▶ **Problem to solve**
Using the records below, output the stretch that opens with the line containing "a message. -/" and closes with the line containing "theorem hyp_TicksAndSteps_place : let", exactly and including both lines, with nothing more.

▶ **Information**
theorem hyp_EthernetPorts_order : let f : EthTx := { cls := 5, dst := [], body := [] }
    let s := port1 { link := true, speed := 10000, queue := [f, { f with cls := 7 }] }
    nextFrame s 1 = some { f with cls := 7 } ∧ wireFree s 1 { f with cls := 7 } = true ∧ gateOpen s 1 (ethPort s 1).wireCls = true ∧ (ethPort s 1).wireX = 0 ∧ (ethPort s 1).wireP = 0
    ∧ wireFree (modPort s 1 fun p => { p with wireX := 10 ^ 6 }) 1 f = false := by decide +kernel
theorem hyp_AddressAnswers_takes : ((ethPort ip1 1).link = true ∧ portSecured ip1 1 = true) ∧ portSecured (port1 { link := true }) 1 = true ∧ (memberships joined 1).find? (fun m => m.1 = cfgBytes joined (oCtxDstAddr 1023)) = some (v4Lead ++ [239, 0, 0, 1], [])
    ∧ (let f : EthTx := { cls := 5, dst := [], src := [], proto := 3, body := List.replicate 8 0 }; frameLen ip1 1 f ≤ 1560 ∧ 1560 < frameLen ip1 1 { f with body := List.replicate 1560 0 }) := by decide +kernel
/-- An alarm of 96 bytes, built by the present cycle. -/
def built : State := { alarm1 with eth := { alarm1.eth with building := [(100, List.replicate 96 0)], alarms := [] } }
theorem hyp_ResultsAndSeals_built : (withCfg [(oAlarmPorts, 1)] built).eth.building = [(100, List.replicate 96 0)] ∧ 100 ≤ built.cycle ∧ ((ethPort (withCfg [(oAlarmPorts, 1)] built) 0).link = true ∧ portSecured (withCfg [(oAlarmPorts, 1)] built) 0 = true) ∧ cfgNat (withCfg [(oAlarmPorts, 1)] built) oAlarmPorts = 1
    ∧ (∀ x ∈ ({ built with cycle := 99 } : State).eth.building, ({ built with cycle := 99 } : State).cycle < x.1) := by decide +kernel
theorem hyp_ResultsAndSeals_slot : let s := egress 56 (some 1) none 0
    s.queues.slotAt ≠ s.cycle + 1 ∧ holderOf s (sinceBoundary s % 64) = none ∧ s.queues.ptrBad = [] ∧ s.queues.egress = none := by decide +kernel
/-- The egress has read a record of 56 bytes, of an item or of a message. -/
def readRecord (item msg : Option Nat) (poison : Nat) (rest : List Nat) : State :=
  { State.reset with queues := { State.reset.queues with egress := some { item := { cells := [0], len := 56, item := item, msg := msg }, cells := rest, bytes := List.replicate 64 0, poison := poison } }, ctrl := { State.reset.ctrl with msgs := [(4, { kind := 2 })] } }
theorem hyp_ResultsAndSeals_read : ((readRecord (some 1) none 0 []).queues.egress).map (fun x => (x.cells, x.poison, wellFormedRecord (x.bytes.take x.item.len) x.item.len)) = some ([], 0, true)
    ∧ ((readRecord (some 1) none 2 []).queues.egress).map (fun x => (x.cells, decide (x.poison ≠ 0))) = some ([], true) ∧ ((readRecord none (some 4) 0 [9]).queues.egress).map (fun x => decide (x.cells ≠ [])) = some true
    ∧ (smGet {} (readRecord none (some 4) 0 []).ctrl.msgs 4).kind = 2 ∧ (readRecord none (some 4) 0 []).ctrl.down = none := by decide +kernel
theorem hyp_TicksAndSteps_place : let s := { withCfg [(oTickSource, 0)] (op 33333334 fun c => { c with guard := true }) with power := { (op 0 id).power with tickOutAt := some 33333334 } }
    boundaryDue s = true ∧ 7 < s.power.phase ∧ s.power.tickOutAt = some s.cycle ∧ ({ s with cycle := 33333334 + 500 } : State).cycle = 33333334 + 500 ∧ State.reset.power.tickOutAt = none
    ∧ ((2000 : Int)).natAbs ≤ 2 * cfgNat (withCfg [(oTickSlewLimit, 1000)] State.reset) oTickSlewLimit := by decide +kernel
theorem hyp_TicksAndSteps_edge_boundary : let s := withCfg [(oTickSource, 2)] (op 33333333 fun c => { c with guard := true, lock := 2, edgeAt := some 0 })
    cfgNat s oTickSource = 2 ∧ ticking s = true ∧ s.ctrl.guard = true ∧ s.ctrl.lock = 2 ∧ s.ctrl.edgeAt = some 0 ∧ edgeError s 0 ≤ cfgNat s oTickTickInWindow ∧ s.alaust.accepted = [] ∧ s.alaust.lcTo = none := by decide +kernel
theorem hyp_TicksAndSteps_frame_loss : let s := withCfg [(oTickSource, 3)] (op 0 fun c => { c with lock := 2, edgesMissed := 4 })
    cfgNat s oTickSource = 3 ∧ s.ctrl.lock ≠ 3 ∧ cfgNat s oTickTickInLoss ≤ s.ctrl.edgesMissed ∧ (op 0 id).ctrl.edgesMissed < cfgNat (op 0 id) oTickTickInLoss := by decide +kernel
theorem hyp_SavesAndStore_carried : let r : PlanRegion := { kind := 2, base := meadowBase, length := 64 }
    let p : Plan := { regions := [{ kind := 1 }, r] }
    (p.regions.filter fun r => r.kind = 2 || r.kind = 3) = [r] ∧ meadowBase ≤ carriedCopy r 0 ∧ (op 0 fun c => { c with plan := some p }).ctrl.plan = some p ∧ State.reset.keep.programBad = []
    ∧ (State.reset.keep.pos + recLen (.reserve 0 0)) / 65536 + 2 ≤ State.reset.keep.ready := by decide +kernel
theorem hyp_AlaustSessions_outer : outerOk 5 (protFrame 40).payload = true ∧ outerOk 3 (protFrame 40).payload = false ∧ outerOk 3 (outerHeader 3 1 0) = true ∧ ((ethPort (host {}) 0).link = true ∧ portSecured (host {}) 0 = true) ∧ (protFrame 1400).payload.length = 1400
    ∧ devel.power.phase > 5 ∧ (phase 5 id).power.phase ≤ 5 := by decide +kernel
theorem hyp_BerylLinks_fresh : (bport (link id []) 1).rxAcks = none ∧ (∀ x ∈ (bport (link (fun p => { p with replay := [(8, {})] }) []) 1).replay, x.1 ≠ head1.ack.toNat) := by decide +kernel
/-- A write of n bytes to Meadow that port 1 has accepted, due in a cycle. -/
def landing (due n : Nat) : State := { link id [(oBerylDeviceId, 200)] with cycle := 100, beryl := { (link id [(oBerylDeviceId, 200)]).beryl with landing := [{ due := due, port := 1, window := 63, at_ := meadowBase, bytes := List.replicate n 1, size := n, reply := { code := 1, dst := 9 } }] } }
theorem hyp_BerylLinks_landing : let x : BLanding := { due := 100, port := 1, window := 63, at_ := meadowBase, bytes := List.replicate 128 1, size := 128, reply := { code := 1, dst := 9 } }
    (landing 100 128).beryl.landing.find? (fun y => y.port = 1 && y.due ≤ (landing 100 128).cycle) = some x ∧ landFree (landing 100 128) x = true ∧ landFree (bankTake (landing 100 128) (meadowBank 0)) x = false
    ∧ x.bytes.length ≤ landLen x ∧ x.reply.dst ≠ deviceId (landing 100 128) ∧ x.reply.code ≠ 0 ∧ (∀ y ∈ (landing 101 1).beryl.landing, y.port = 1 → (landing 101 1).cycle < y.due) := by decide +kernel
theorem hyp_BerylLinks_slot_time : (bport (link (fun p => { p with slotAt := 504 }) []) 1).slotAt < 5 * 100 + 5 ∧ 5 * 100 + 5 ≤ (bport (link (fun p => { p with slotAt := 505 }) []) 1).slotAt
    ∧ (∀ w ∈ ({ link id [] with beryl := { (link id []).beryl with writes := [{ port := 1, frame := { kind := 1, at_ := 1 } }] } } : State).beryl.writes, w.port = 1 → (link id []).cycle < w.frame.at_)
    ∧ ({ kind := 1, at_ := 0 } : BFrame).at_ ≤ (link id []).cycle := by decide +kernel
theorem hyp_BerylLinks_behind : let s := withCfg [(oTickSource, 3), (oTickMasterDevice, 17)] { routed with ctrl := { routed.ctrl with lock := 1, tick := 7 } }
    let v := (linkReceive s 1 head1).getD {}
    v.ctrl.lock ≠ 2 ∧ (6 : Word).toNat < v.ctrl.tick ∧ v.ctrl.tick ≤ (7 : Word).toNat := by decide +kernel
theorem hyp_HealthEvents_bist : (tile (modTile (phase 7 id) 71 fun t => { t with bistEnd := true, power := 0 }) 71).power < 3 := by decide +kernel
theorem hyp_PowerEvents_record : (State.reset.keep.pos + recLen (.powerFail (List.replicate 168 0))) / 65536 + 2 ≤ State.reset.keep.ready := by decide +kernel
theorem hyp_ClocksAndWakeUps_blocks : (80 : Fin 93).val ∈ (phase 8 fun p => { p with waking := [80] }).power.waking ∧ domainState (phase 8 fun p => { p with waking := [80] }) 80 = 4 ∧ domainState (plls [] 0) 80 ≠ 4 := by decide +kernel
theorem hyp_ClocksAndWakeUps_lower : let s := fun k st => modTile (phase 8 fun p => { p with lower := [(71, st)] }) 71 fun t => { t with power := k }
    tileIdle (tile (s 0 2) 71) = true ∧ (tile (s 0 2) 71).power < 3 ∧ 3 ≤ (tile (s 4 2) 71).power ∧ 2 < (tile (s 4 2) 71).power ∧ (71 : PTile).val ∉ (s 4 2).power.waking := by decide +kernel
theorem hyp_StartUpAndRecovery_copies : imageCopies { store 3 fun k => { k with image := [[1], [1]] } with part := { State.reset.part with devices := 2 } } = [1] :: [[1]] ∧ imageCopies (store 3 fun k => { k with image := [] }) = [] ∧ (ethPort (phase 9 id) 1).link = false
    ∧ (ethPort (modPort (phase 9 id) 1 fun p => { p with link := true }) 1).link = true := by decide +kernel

--

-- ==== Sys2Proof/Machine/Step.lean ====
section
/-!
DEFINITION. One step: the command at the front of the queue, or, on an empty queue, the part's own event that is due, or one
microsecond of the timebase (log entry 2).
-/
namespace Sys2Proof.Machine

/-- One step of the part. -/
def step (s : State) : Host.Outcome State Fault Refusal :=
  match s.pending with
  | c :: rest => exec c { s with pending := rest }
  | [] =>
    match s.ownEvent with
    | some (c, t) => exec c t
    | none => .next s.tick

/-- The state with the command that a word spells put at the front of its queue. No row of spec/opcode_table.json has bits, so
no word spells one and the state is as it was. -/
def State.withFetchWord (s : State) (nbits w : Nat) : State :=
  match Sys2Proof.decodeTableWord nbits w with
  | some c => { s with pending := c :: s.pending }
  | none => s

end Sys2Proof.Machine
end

▶ **Solved problem**
/-- The egress has read a record of 56 bytes, of an item or of a message. -/
def readRecord (item msg : Option Nat) (poison : Nat) (rest : List Nat) : State :=
  { State.reset with queues := { State.reset.queues with egress := some { item := { cells := [0], len := 56, item := item, msg := msg }, cells := rest, bytes := List.replicate 64 0, poison := poison } }, ctrl := { State.reset.ctrl with msgs := [(4, { kind := 2 })] } }
theorem hyp_ResultsAndSeals_read : ((readRecord (some 1) none 0 []).queues.egress).map (fun x => (x.cells, x.poison, wellFormedRecord (x.bytes.take x.item.len) x.item.len)) = some ([], 0, true)
    ∧ ((readRecord (some 1) none 2 []).queues.egress).map (fun x => (x.cells, decide (x.poison ≠ 0))) = some ([], true) ∧ ((readRecord none (some 4) 0 [9]).queues.egress).map (fun x => decide (x.cells ≠ [])) = some true
    ∧ (smGet {} (readRecord none (some 4) 0 []).ctrl.msgs 4).kind = 2 ∧ (readRecord none (some 4) 0 []).ctrl.down = none := by decide +kernel
theorem hyp_TicksAndSteps_place : let s := { withCfg [(oTickSource, 0)] (op 33333334 fun c => { c with guard := true }) with power := { (op 0 id).power with tickOutAt := some 33333334 } }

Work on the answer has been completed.